→ Problem to solve: In the listing below, the lines starting with the line with "(h1 : ∀ o, (d.endTransfer" and going on through the line with "theorem Device.roomOk_eta (d" are to be reproduced exactly, and only those.

→ Dataset:

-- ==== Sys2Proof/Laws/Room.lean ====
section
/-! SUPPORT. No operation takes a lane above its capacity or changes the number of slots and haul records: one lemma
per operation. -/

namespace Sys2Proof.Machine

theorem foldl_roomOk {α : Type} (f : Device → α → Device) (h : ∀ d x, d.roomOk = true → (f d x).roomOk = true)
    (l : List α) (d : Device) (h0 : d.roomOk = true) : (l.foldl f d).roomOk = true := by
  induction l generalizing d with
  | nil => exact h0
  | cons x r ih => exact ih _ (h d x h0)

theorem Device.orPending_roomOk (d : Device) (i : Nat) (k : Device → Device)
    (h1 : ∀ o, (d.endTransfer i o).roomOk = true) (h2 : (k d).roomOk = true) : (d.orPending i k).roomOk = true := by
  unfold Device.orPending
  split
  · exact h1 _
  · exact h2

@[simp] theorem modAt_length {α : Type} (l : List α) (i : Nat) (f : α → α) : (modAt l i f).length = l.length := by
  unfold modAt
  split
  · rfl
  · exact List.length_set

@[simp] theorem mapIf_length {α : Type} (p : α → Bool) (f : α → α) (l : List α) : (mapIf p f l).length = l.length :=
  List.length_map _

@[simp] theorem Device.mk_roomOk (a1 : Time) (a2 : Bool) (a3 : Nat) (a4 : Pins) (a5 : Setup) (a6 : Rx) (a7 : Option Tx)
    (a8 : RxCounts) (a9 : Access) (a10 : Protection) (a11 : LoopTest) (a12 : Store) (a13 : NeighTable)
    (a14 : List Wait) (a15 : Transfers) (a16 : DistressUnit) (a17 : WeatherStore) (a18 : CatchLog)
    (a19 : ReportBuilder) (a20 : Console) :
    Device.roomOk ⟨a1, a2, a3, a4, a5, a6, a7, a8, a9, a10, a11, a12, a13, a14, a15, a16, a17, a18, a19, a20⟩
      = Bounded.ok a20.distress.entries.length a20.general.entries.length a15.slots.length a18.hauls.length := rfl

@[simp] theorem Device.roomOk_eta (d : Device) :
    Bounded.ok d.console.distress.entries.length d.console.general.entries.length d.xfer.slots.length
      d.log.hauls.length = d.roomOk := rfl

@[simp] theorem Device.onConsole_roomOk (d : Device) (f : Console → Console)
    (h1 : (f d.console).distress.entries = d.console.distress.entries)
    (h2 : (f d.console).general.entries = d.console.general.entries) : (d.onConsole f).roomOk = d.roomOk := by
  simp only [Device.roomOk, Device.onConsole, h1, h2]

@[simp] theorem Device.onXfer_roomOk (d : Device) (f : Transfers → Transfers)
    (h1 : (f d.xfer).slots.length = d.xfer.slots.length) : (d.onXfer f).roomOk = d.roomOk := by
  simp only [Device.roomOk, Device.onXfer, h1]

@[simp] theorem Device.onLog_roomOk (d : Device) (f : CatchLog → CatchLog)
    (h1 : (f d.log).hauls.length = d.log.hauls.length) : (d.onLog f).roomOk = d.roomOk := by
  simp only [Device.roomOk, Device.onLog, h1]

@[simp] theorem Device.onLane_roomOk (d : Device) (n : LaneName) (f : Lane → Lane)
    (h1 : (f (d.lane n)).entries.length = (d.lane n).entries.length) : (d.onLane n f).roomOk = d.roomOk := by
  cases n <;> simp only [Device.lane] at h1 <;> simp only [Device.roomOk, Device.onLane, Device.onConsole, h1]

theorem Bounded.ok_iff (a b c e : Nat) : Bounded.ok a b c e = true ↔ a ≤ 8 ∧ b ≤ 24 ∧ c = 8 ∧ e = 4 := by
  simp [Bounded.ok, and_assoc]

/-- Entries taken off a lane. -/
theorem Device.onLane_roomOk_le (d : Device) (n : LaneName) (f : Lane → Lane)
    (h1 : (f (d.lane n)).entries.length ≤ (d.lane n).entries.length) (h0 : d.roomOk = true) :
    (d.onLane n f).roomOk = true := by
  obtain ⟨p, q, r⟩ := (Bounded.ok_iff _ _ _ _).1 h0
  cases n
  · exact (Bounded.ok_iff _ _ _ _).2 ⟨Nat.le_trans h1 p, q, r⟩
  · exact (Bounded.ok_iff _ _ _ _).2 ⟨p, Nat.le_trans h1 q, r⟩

→ Answer space:
    (h1 : ∀ o, (d.endTransfer i o).roomOk = true) (h2 : (k d).roomOk = true) : (d.orPending i k).roomOk = true := by
  unfold Device.orPending
  split
  · exact h1 _
  · exact h2

@[simp] theorem modAt_length {α : Type} (l : List α) (i : Nat) (f : α → α) : (modAt l i f).length = l.length := by
  unfold modAt
  split
  · rfl
  · exact List.length_set

@[simp] theorem mapIf_length {α : Type} (p : α → Bool) (f : α → α) (l : List α) : (mapIf p f l).length = l.length :=
  List.length_map _

@[simp] theorem Device.mk_roomOk (a1 : Time) (a2 : Bool) (a3 : Nat) (a4 : Pins) (a5 : Setup) (a6 : Rx) (a7 : Option Tx)
    (a8 : RxCounts) (a9 : Access) (a10 : Protection) (a11 : LoopTest) (a12 : Store) (a13 : NeighTable)
    (a14 : List Wait) (a15 : Transfers) (a16 : DistressUnit) (a17 : WeatherStore) (a18 : CatchLog)
    (a19 : ReportBuilder) (a20 : Console) :
    Device.roomOk ⟨a1, a2, a3, a4, a5, a6, a7, a8, a9, a10, a11, a12, a13, a14, a15, a16, a17, a18, a19, a20⟩
      = Bounded.ok a20.distress.entries.length a20.general.entries.length a15.slots.length a18.hauls.length := rfl

@[simp] theorem Device.roomOk_eta (d : Device) :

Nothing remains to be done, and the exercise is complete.